EXERCISE BRIEF
Using the listing below, copy exactly the lines from the one containing "exact uncovered_of_isReserved reserved" to the one containing "A fetch asks", both lines included, and no others.

ENTRIES SHOWN
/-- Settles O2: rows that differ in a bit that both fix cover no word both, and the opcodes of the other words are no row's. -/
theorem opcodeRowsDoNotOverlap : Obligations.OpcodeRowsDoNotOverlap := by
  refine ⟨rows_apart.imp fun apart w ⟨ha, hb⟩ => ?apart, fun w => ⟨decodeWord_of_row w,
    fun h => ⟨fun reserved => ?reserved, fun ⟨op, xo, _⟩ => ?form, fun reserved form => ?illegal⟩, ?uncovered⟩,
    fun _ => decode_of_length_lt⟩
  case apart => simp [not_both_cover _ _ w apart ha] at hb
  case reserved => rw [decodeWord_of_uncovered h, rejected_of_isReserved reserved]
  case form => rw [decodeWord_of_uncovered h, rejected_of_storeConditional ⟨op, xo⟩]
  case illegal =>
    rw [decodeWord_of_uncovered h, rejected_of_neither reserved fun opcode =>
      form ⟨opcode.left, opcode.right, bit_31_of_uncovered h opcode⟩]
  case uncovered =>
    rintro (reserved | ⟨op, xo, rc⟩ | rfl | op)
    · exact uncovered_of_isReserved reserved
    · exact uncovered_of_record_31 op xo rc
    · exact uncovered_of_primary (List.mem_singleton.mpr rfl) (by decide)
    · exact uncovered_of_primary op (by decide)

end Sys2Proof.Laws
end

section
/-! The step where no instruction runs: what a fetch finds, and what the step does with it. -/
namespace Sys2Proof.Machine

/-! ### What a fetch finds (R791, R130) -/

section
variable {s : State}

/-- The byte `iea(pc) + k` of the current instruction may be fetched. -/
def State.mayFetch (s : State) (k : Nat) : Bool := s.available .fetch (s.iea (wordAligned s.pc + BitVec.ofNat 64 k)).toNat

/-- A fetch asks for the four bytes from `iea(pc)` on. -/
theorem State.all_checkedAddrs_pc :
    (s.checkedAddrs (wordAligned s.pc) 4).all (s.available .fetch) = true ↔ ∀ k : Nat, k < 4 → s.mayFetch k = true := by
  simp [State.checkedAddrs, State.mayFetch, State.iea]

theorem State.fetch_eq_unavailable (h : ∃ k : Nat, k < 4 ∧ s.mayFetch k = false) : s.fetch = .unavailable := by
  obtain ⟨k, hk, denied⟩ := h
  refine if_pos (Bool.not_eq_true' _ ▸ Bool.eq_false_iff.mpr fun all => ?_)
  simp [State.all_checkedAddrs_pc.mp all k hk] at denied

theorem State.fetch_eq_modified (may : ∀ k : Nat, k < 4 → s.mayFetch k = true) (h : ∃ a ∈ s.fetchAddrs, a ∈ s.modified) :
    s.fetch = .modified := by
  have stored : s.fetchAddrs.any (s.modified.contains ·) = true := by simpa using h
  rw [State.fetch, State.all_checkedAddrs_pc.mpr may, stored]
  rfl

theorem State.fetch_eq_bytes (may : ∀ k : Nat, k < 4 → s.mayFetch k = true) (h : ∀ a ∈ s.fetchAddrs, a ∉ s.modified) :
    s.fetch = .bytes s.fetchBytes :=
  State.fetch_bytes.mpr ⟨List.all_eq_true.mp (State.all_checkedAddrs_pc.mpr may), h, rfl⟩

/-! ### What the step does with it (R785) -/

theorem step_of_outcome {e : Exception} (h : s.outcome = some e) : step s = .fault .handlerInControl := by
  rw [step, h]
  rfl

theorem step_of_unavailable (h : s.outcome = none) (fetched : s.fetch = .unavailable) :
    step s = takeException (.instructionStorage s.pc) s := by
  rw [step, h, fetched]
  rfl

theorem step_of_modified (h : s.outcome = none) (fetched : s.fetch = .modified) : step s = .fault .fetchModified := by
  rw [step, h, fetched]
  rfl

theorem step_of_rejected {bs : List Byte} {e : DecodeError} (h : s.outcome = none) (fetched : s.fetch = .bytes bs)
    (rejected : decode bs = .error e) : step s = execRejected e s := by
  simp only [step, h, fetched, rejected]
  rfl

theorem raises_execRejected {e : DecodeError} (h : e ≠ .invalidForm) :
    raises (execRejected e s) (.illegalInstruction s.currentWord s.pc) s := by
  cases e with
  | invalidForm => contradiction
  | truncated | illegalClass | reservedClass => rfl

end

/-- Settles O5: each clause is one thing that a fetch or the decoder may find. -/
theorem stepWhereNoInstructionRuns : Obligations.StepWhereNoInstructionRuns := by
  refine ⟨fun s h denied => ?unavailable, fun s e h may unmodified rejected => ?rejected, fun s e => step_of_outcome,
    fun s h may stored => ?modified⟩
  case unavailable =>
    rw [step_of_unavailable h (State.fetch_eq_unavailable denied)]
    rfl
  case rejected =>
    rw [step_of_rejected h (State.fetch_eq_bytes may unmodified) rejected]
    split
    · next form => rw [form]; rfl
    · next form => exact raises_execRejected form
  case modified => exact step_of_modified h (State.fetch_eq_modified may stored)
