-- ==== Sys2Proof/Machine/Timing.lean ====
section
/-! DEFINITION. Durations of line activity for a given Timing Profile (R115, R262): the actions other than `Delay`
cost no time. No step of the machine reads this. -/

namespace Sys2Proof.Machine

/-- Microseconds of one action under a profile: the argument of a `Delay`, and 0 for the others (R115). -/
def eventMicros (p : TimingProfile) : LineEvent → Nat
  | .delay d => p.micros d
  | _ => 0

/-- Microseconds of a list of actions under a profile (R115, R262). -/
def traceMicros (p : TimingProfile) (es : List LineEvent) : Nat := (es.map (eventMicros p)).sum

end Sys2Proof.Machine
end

YOUR RESPONSE
    · exact uncovered_of_isReserved reserved
    · exact uncovered_of_record_31 op xo rc
    · exact uncovered_of_primary (List.mem_singleton.mpr rfl) (by decide)
    · exact uncovered_of_primary op (by decide)

end Sys2Proof.Laws
end

section
/-! The step where no instruction runs: what a fetch finds, and what the step does with it. -/
namespace Sys2Proof.Machine

/-! ### What a fetch finds (R791, R130) -/

section
variable {s : State}

/-- The byte `iea(pc) + k` of the current instruction may be fetched. -/
def State.mayFetch (s : State) (k : Nat) : Bool := s.available .fetch (s.iea (wordAligned s.pc + BitVec.ofNat 64 k)).toNat

/-- A fetch asks for the four bytes from `iea(pc)` on. -/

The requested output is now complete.